UK premiere of a play by America’s first great playwright

UK premiere of a play by America’s first great playwright

Robert Tanitch reviews The First Man at Jermyn Street Theatre, London SW1

Anthony Biggs, artistic director of Jermyn Street Theatre, comes up with a play by Eugene O’Neill, which has never been seen in the UK and which will be of major interest to all theatre enthusiasts

The First Man got bad reviews at its premiere in 1922. O‘Neill didn’t like the play, either. “It’s no good,” he said.  Five days later his The Hairy Ape opened to critical acclaim. Interestingly, a revival of The Hairy Ape is about to open at the Old Vic.

The play’s failure is, perhaps, not surprising. The leading character, an anthropologist (played by Adam Jackson-Smith) is totally unsympathetic and indulges in rather too much morbid ranting, seemingly unaware how objectionable his views are.

He puts his own self-fulfillment first and expects his wife (Charlotte Asprey) to sacrifice motherhood for his career, which involves going to Asia for five years on a scientific expedition to find the Missing Link in the evolutionary chain.

He has got the funding and the OK to take her with him. The baby gets in his way. But she wants the baby; they have already lost two children, who died of pneumonia.  Time is running out. She’s 38 and she wishes he were not so utterly masculine and had just a tiny bit of feminism in him.

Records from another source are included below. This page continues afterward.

-- ==== Sys2Proof/Laws/Keeps6.lean ====
section
/-! SUPPORT. The operations and meanings of Machine leave the queue alone and keep the invariant: Patrol, Routing, Network. -/
namespace Sys2Proof.Machine

/-! ### Machine/Patrol.lean -/

theorem State.useTraps_keeps (s : State) (t : TrapSet) (host : Bool) : Keeps s (State.useTraps s t host) := by
  unfold State.useTraps
  extract_lets +onlyGivenNames x1
  clear_value x1
  refine Keeps.trans ?_ (State.put_keeps ..)
  refine Keeps.upd ?_ rfl rfl rfl
  exact Keeps.refl _

theorem State.trapEffect_keeps (s : State) : Keeps s (State.trapEffect s) := by
  unfold State.trapEffect
  split
  · rename_i a1 a2 a3 a4
    extract_lets +onlyGivenNames x5
    clear_value x5
    split
    · rename_i a6
      refine Keeps.trans ?_ (State.useTraps_keeps ..)
      refine Keeps.upd ?_ rfl rfl rfl
      exact Keeps.refl _
    · rename_i a7
      exact Keeps.refl _
  · rename_i a8 a9
    exact Keeps.refl _

theorem execTrapLoad_keeps (w : Wr) (s : State) : KeepsO s (execTrapLoad w s) := by
  unfold execTrapLoad
  split
  rename_i a1 a2 a3 a4
  have h5 : Keeps s a2 := by
    refine Keeps.fst a4 ?_
    refine Keeps.trans ?_ (State.write_keeps ..)
    exact Keeps.refl _
  extract_lets +onlyGivenNames x6
  clear_value x6
  extract_lets +onlyGivenNames x7
  clear_value x7
  refine KeepsO.next ?_
  split
  · rename_i a8
    refine Keeps.trans ?_ (State.put_keeps ..)
    refine Keeps.upd ?_ rfl rfl rfl
    assumption
  · rename_i a9
    assumption

theorem execTrapSetVerifyDone_keeps (bytes : List Byte) (sigOk : Bool) (fetched : Bool) (s : State) : KeepsO s (execTrapSetVerifyDone bytes sigOk fetched s) := by
  unfold execTrapSetVerifyDone
  refine KeepsO.next ?_
  split
  · rename_i a1 a2
    exact Keeps.refl _
  · rename_i a3 a4 a5 a6
    extract_lets +onlyGivenNames x7
    clear_value x7
    extract_lets +onlyGivenNames x8
    have h9 : Keeps s x8 := by
      unfold x8
      refine Keeps.trans ?_ (State.put_keeps ..)
      refine Keeps.upd ?_ rfl rfl rfl
      exact Keeps.refl _
    clear_value x8
    extract_lets +onlyGivenNames x10
    extract_lets +onlyGivenNames x11
    clear_value x11
    split
    · rename_i a12
      unfold x10
      refine Keeps.trans ?_ (State.put_keeps ..)
      refine Keeps.trans ?_ (State.complete17_keeps ..)
      assumption
    · rename_i a13
      split
      · rename_i a14
        unfold x10
        refine Keeps.trans ?_ (State.put_keeps ..)
        refine Keeps.trans ?_ (State.complete17_keeps ..)
        assumption
      · rename_i a15
        split
        · rename_i a16 a17
          unfold x10
          refine Keeps.trans ?_ (State.put_keeps ..)
          refine Keeps.trans ?_ (State.complete17_keeps ..)
          assumption
        · rename_i a18 a19 a20
          extract_lets +onlyGivenNames x21
          clear_value x21
          split
          · rename_i a22
            unfold x10
            refine Keeps.trans ?_ (State.put_keeps ..)
            refine Keeps.trans ?_ (State.complete17_keeps ..)
            assumption
          · rename_i a23
            refine Keeps.trans ?_ (State.complete17_keeps ..)
            refine Keeps.upd ?_ rfl rfl rfl
            assumption

theorem State.confirmTrap_keeps (s : State) (core : ℕ) (eng : ℕ) (tier : ℕ) (l : Locus) (injected : Bool) : Keeps s (State.confirmTrap s core eng tier l injected) := by
  unfold State.confirmTrap
  extract_lets +onlyGivenNames x1
  clear_value x1
  extract_lets +onlyGivenNames x2
  have h3 : Keeps s x2 := by
    unfold x2
    refine Keeps.trans ?_ (State.silentError_keeps ..)
    exact Keeps.refl _
  clear_value x2
  split
  · rename_i a4 a5 a6
    refine Keeps.trans ?_ (State.retire_keeps ..)
    assumption
  · rename_i a7 a8
    refine Keeps.trans ?_ (State.retire_keeps ..)
    assumption
  · rename_i a9 a10 a11
    refine Keeps.trans ?_ (State.escalate_keeps ..)
    assumption

theorem State.setRerun_keeps (s : State) (core : ℕ) (eng : ℕ) (x : Option (ℕ × ℕ × Locus)) : Keeps s (State.setRerun s core eng x) := by
  unfold State.setRerun
  extract_lets +onlyGivenNames x1
  clear_value x1
  refine Keeps.upd ?_ rfl rfl rfl
  exact Keeps.refl _

theorem State.setEntry_keeps (s : State) (core : ℕ) (eng : ℕ) (tier : ℕ) (v : ℕ) : Keeps s (State.setEntry s core eng tier v) := by
  unfold State.setEntry
  extract_lets +onlyGivenNames x1
  clear_value x1
  refine Keeps.upd ?_ rfl rfl rfl
  exact Keeps.refl _

theorem State.rotationTier_keeps (s : State) (core : ℕ) (eng : ℕ) : Keeps s (State.rotationTier s core eng).1 := by
  unfold State.rotationTier
  extract_lets +onlyGivenNames x1
  clear_value x1
  extract_lets +onlyGivenNames x2
  split
  · rename_i a3 a4 a5
    dsimp only
    exact Keeps.refl _
  · rename_i a6 a7
    extract_lets +onlyGivenNames x8
    have h9 : Keeps s x8 := by
      unfold x8
      refine Keeps.foldl _ _ ?_ (fun u10 x11 => ?_)
      · beta_reduce
        exact Keeps.refl _
      · beta_reduce
        refine Keeps.trans ?_ (State.setEntry_keeps ..)
        exact Keeps.refl _
    clear_value x8
    dsimp only
    assumption

theorem State.patrolBeat_keeps (s : State) (core : ℕ) (eng : ℕ) (tier : ℕ) (entry : ℕ) (again : Option Locus) (residueUpset : Bool) (trims : List TrimAt) : Keeps s (State.patrolBeat s core eng tier entry again residueUpset trims) := by
  unfold State.patrolBeat
  split
  · rename_i a1 a2
    exact Keeps.refl _
  · rename_i a3 a4 a5
    extract_lets +onlyGivenNames x6
    have h7 : Keeps s x6 := by
      unfold x6
      refine Keeps.trans ?_ (State.addAt_keeps ..)
      exact Keeps.refl _
    clear_value x6
    extract_lets +onlyGivenNames x8
    clear_value x8
    extract_lets +onlyGivenNames x9
    have h10 : Keeps s x9 := by
      unfold x9
      refine Keeps.trans ?_ (State.setEngine_keeps ..)
      assumption
    clear_value x9
    extract_lets +onlyGivenNames x11
    clear_value x11
    extract_lets +onlyGivenNames x12
    clear_value x12
    extract_lets +onlyGivenNames x13
    have h14 : Keeps s x13 := by
      unfold x13
      refine Keeps.trans ?_ (State.deadBeat_keeps ..)
      assumption
    clear_value x13
    split
    rename_i a15 a16 a17 a18
    have h19 : Keeps s a16 := by
      refine Keeps.fst a18 ?_
      refine Keeps.trans ?_ (State.convertBeat_keeps ..)
      assumption
    extract_lets +onlyGivenNames x20
    clear_value x20
    split
    rename_i a21 a22 a23 a24
    have h25 : Keeps s a22 := by
      refine Keeps.fst a24 ?_
      refine Keeps.trans ?_ (State.tryInject_keeps ..)
      assumption
    extract_lets +onlyGivenNames x26
    clear_value x26
    split
    rename_i a27 a28 a29 a30
    have h31 : Keeps s a28 := by
      refine Keeps.fst a30 ?_
      refine Keeps.trans ?_ (State.tryInject_keeps ..)
      assumption
    split
    rename_i a32 a33 a34 a35
    have h36 : Keeps s a33 := by
      refine Keeps.fst a35 ?_
      refine Keeps.trans ?_ (State.tryInject_keeps ..)
      assumption
    extract_lets +onlyGivenNames x37
    clear_value x37
    extract_lets +onlyGivenNames x38
    clear_value x38
    extract_lets +onlyGivenNames x39
    have h40 : Keeps s x39 := by
      unfold x39
      refine Keeps.trans ?_ (State.tick_keeps ..)
      refine Keeps.trans ?_ (State.countSat_keeps ..)
      refine Keeps.trans ?_ (State.countCodes_keeps ..)
      assumption
    clear_value x39
    extract_lets +onlyGivenNames x41
    have h42 : Keeps s x41 := by
      unfold x41
      refine Keeps.trans ?_ (State.reportBeat_keeps ..)
      assumption
    clear_value x41
    split
    · rename_i a43
      assumption
    · rename_i a44
      split
      · rename_i a45 a46 a47
        assumption
      · rename_i a48 a49 a50 a51
        refine Keeps.trans ?_ (State.setRerun_keeps ..)
        refine Keeps.trans ?_ (State.addAt_keeps ..)
        assumption
      · rename_i a52 a53 a54 a55 a56
        extract_lets +onlyGivenNames x57
        have h58 : Keeps s x57 := by
          unfold x57
          refine Keeps.trans ?_ (State.addAt_keeps ..)
          assumption
        clear_value x57
        split
        · rename_i a59
          refine Keeps.trans ?_ (State.confirmTrap_keeps ..)
          refine Keeps.trans ?_ (State.setRerun_keeps ..)
          assumption
        · rename_i a60
          refine Keeps.trans ?_ (State.setRerun_keeps ..)
          assumption
      · rename_i a61 a62 a63 a64
        refine Keeps.trans ?_ (State.setRerun_keeps ..)
        refine Keeps.trans ?_ (State.addAt_keeps ..)
        assumption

Robert Tanitch logoShe dies in childbirth, in terrible, screaming agony. His family, meanwhile, a chorus of puritanical disapproval, is convinced that his wife has been unfaithful with his best friend and that the child is not his. They fear his immediate departure for the Gobi Desert will fuel the small-town gossip even more.

O’Neill wrote The First Man in 1921 during his second marriage and clearly identified with the anthropologist. Much of the hysterical ranting about parenthood and children is lifted directly from his letters to his wife.

I suspect the real reason he did not like play was because there was too much of himself in it. O’Neill, too, put his career before wife and children and never allowed anything to interfere with his work.